In Santiago, groups of students met with founders to present findings on how they could grow, consulting with pre-revenue companies that still needed a business plan or startups trying to figure out how to deploy their products. And while they were in Chile, they finally got to know one another in the ways that colleagues can get only from in-person meetings—zip lining, hiking in the mountains, visiting a winery. In short, they enjoyed the memory-making activities that turn a required class into a lifelong touchpoint.
“Getting to meet up in person, it was almost like a reunion,” Constantine says. “It was just really cool, after all that time, getting together and hanging out in person. We had relationships before that, but that truly solidified those bonds. Now I know I have a group of people I could text or call on whenever, and they’re there to help me, and I’m there to help them.”
Graduating Ahead of the Curve
The relationships built are just a snapshot of the transformative nature of the new MBA Direct program. Most striking is the career-vaulting effect the program has had, as its first cohort graduates with job offers, promotions and all-around success at unprecedented levels.
Landen chose the program knowing she needed to develop her foundational business knowledge. “I had zero confidence in myself that I was able to go into this industry,” she says. That changed throughout mock interviews with the Career Management Center, who over time guided her through the basics she would need to command a room. They’d interview, assign her reading and they would try again. Gradually she felt the improvement.
She’s now working in wealth management, a trajectory that would’ve shocked her when she began the program. “I realized I have all the abilities,” she says. “It was a matter of sitting down, putting my nose in a book and finding something that sparked my curiosity.” Having graduated early, Landen is now an associate banker at J.P. Morgan Private Bank.
Constantine’s sense of something left unfinished has dissipated thanks to the academic opportunity he found in the SMU Direct MBA program. The prospect of balancing a job with a degree program made him anxious at first. Admissions officers reassured him they wouldn’t have brought him into the program if they didn’t have full confidence that he would thrive.
Long workdays turned into even longer nights spent studying, but Constantine did indeed flourish and has grown immensely both professionally and personally.
Porter arrived in the program with a strong background in the theory of finance. He found himself leveling up quickly in the instruction on applying classroom knowledge to real companies. “They taught us from the ground up how to do accounting, management and strategy,” he says. He particularly took to the training on thinking like a consultant: “Look at a problem, break it down into smaller problems, then come up with small solutions working backward to attack the big problem.”
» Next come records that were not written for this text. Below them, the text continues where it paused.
theorem phase0Ready_keeps (w : ℕ) (s : Sys2Proof.Machine.State) : Keeps 0x1800014c0046400000000000010200000000000000e03fd8000000000000000000704000010201c0000038 s (phase0Ready w s) := by
  unfold phase0Ready
  repeat' first
    | with_reducible exact Keeps.refl _ _
    | with_reducible apply forEach_keeps
    | with_reducible apply Keeps.ite
    | (with_reducible apply Keeps.next (State.wr_keeps ..)); decide +kernel
    | (with_reducible apply Keeps.next (ledgerSync_keeps ..)); decide +kernel
    | (with_reducible apply Keeps.next (State.raise_keeps ..)); decide +kernel
    | (with_reducible apply Keeps.next (deriveLists_keeps ..)); decide +kernel
    | (with_reducible apply Keeps.next (fwSync_keeps ..)); decide +kernel
    | (with_reducible apply Keeps.next (State.modHifs_keeps ..)); decide +kernel
    | (with_reducible apply Keeps.next (phaseReady_keeps ..)); decide +kernel
    | (with_reducible apply Keeps.next (setSkips_keeps ..)); decide +kernel
    | (with_reducible apply Keeps.next (fwPass_keeps ..)); decide +kernel
    | with_reducible apply Keeps.foldl
    | (intro _; beta_reduce)
    | split
    | dsimp only

theorem phase0_keeps (w : ℕ) (straps : ℕ) (ledgerOk : Bool) (s : Sys2Proof.Machine.State) : Keeps 0xffffffffffffffffffffffffffffffffffffffffffffffffffffffffffffffffffffffffffffffff00010a73ffdffeff s (phase0 w straps ledgerOk s) := by
  unfold phase0
  repeat' first
    | with_reducible exact Keeps.refl _ _
    | with_reducible apply Keeps.ite
    | (with_reducible apply Keeps.next (agreeFlags_keeps ..)); decide +kernel
    | (with_reducible apply Keeps.next (phase0Ready_keeps ..)); decide +kernel
    | (with_reducible apply Keeps.next (stopBringup_keeps ..)); decide +kernel
    | (with_reducible apply Keeps.next (State.modLedgers_keeps ..)); decide +kernel
    | (with_reducible apply Keeps.next (hostCondemned_keeps ..)); decide +kernel
    | (with_reducible apply Keeps.next (readStraps_keeps ..)); decide +kernel
    | (with_reducible apply Keeps.next (powerUp_keeps ..)); decide +kernel
    | with_reducible apply Keeps.foldl
    | (intro _; beta_reduce)
    | split
    | dsimp only

theorem hostTestFails_keeps (w : ℕ) (s : Sys2Proof.Machine.State) : Keeps 0xffffffffffffffffffffffffffffffffffffffffffffffffffffffffffffffffffffffffffffffff00010233ffdffeff s (hostTestFails w s) := by
  unfold hostTestFails
  repeat' first
    | with_reducible exact Keeps.refl _ _
    | with_reducible apply Keeps.ite
    | (with_reducible apply Keeps.next (startWafer_keeps ..)); decide +kernel
    | (with_reducible apply Keeps.next (forceOne_keeps ..)); decide +kernel
    | (with_reducible apply Keeps.next (closeEdit_keeps ..)); decide +kernel
    | (with_reducible apply Keeps.next (fwFail_keeps ..)); decide +kernel
    | (with_reducible apply Keeps.next (State.modLedgers_keeps ..)); decide +kernel
    | (with_reducible apply Keeps.next (startHost_keeps ..)); decide +kernel
    | (with_reducible apply Keeps.next (State.modBups_keeps ..)); decide +kernel
    | with_reducible apply Keeps.foldl
    | (intro _; beta_reduce)
    | split
    | dsimp only

theorem ppsTimeout_keeps (w : ℕ) (s : Sys2Proof.Machine.State) : Keeps 0x20214c004600000000000000000000000000000000000000000000000000000000000000000100000010 s (ppsTimeout w s) := by
  unfold ppsTimeout
  repeat' first
    | with_reducible exact Keeps.refl _ _
    | with_reducible apply Keeps.ite
    | (with_reducible apply Keeps.next (setQuality_keeps ..)); decide +kernel
    | (with_reducible apply Keeps.next (State.modBups_keeps ..)); decide +kernel
    | with_reducible apply Keeps.foldl
    | (intro _; beta_reduce)
    | split
    | dsimp only

theorem phase1_keeps (w : ℕ) (xs : List Sys2Proof.TestFinding) (s : Sys2Proof.Machine.State) : Keeps 0xffffffffffffffffffffffffffffffffffffffffffffffffffffffffffffffffffffffffffffffff00000a73ffdffeff s (phase1 w xs s) := by
  unfold phase1
  repeat' first
    | with_reducible exact Keeps.refl _ _
    | with_reducible apply Keeps.ite
    | (with_reducible apply Keeps.next (dropCondemned_keeps ..)); decide +kernel
    | (with_reducible apply Keeps.next (State.wr_keeps ..)); decide +kernel
    | (with_reducible apply Keeps.next (phaseReady_keeps ..)); decide +kernel
    | (with_reducible apply Keeps.next (addFindings_keeps ..)); decide +kernel
    | (with_reducible apply Keeps.next (hostCondemned_keeps ..)); decide +kernel
    | (with_reducible apply Keeps.next (failedDoms_keeps ..)); decide +kernel
    | (with_reducible apply Keeps.next (powerUp_keeps ..)); decide +kernel
    | with_reducible apply Keeps.foldl
    | (intro _; beta_reduce)
    | split
    | dsimp only

theorem phase2_keeps (w : ℕ) (xs : List Sys2Proof.TestFinding) (s : Sys2Proof.Machine.State) : Keeps 0x80000014c1ffec00000000060050700000000000000003038000000000002084000700000000003e01ec278 s (phase2 w xs s) := by
  unfold phase2
  repeat' first
    | with_reducible exact Keeps.refl _ _
    | with_reducible apply Keeps.ite
    | (with_reducible apply Keeps.next (dropCondemned_keeps ..)); decide +kernel
    | (with_reducible apply Keeps.next (addFindings_keeps ..)); decide +kernel
    | (with_reducible apply Keeps.next (phaseReady_keeps ..)); decide +kernel
    | (with_reducible apply Keeps.next (failedDoms_keeps ..)); decide +kernel
    | (with_reducible apply Keeps.next (powerUp_keeps ..)); decide +kernel
    | with_reducible apply Keeps.foldl
    | (intro _; beta_reduce)
    | split
    | dsimp only

theorem phase3_keeps (w : ℕ) (xs : List Sys2Proof.TestFinding) (s : Sys2Proof.Machine.State) : Keeps 0x80000014c1ffec00000000060050700000000000000003038000000000002084000700000000003e01ec278 s (phase3 w xs s) := by
  unfold phase3
  repeat' first
    | with_reducible exact Keeps.refl _ _
    | with_reducible apply Keeps.ite
    | (with_reducible apply Keeps.next (dropCondemned_keeps ..)); decide +kernel
    | (with_reducible apply Keeps.next (addFindings_keeps ..)); decide +kernel
    | (with_reducible apply Keeps.next (phaseReady_keeps ..)); decide +kernel
    | (with_reducible apply Keeps.next (failedDoms_keeps ..)); decide +kernel
    | with_reducible apply Keeps.foldl
    | (intro _; beta_reduce)
    | split
    | dsimp only

theorem portTrainTimeout_keeps (w : ℕ) (p : ℕ) (s : Sys2Proof.Machine.State) : Keeps 0x100000000 s (portTrainTimeout w p s) := by
  unfold portTrainTimeout
  repeat' first
    | with_reducible exact Keeps.refl _ _
    | with_reducible apply Keeps.ite
    | (with_reducible apply Keeps.next (State.modBups_keeps ..)); decide +kernel
    | with_reducible apply Keeps.foldl
    | (intro _; beta_reduce)
    | split
    | dsimp only

theorem calibrate_keeps (w : ℕ) (phase : ℕ) (c : Sys2Proof.Calibration) (s : Sys2Proof.Machine.State) : Keeps 0x14c004600000000000000000000000000000000302800000000000000002000000000000880000010 s (calibrate w phase c s) := by
  unfold calibrate
  repeat' first
    | with_reducible exact Keeps.refl _ _
    | with_reducible apply Keeps.ite
    | (with_reducible apply Keeps.next (trimCheck_keeps ..)); decide +kernel
    | (with_reducible apply Keeps.next (openFinding_keeps ..)); decide +kernel
    | (with_reducible apply Keeps.next (State.setReg_keeps ..)); decide +kernel
    | with_reducible apply Keeps.foldl
    | (intro _; beta_reduce)
    | split
    | dsimp only

theorem trimLimited_keeps (w : ℕ) (s : Sys2Proof.Machine.State) : Keeps 0x800000000000000000000 s (trimLimited w s) := by
  unfold trimLimited
  repeat' first
    | with_reducible exact Keeps.refl _ _
    | with_reducible apply Keeps.ite
    | (with_reducible apply Keeps.next (State.wr_keeps ..)); decide +kernel
    | with_reducible apply Keeps.foldl
    | (intro _; beta_reduce)
    | split
    | dsimp only

theorem phase4Steps_keeps (w : ℕ) (phase : ℕ) (sel : ℕ → Bool) (xs : List Sys2Proof.TestFinding) (cs : List Sys2Proof.Calibration) (ms : List Sys2Proof.MonSample) (s : Sys2Proof.Machine.State) : Keeps 0x14c004601400000000001030000000000000020302800000000000000002800000000000c80000010 s (phase4Steps w phase sel xs cs ms s) := by
  unfold phase4Steps
  repeat' first
    | with_reducible exact Keeps.refl _ _
    | with_reducible apply forEach_keeps
    | with_reducible apply Keeps.ite
    | (with_reducible apply Keeps.next (ageBaseline_keeps ..)); decide +kernel
    | (with_reducible apply Keeps.next (trimLimited_keeps ..)); decide +kernel
    | (with_reducible apply Keeps.next (calibrate_keeps ..)); decide +kernel
    | (with_reducible apply Keeps.next (addFindings_keeps ..)); decide +kernel
    | (with_reducible apply Keeps.next (setSkips_keeps ..)); decide +kernel
    | (with_reducible apply Keeps.next (powerUp_keeps ..)); decide +kernel
    | with_reducible apply Keeps.foldl
    | (intro _; beta_reduce)
    | split
    | dsimp only

theorem phase4_keeps (w : ℕ) (xs : List Sys2Proof.TestFinding) (cs : List Sys2Proof.Calibration) (ms : List Sys2Proof.MonSample) (s : Sys2Proof.Machine.State) : Keeps 0x14c004601400000000001030000000000000020302800000000000000002800000000000d80000010 s (phase4 w xs cs ms s) := by
  unfold phase4
  repeat' first
    | with_reducible exact Keeps.refl _ _
    | with_reducible apply Keeps.ite
    | (with_reducible apply Keeps.next (phase4Steps_keeps ..)); decide +kernel
    | (with_reducible apply Keeps.next (State.modBups_keeps ..)); decide +kernel
    | with_reducible apply Keeps.foldl
    | (intro _; beta_reduce)
    | split
    | dsimp only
At his day job, he proposed a new revenue stream for a client, a chain of cinemas, that led to a test partnership with Uber Eats, delivering concession popcorn and candy to customers at their homes. “I attribute that directly to thinking about how SMU taught us to look at problems,” he says. Porter graduated with a job offer from PepsiCo-Frito-Lay to begin as a strategic finance associate manager post-commencement.
That skill-building has leveled up the students graduating into new jobs, higher-level roles and even unexpected fields. The future is wide open for them—and for the next MBA Direct cohorts who will follow in their footsteps. If the class of 2023 has proved anything, beyond their own talents, it’s that this new way to MBA works. And it’s here to stay.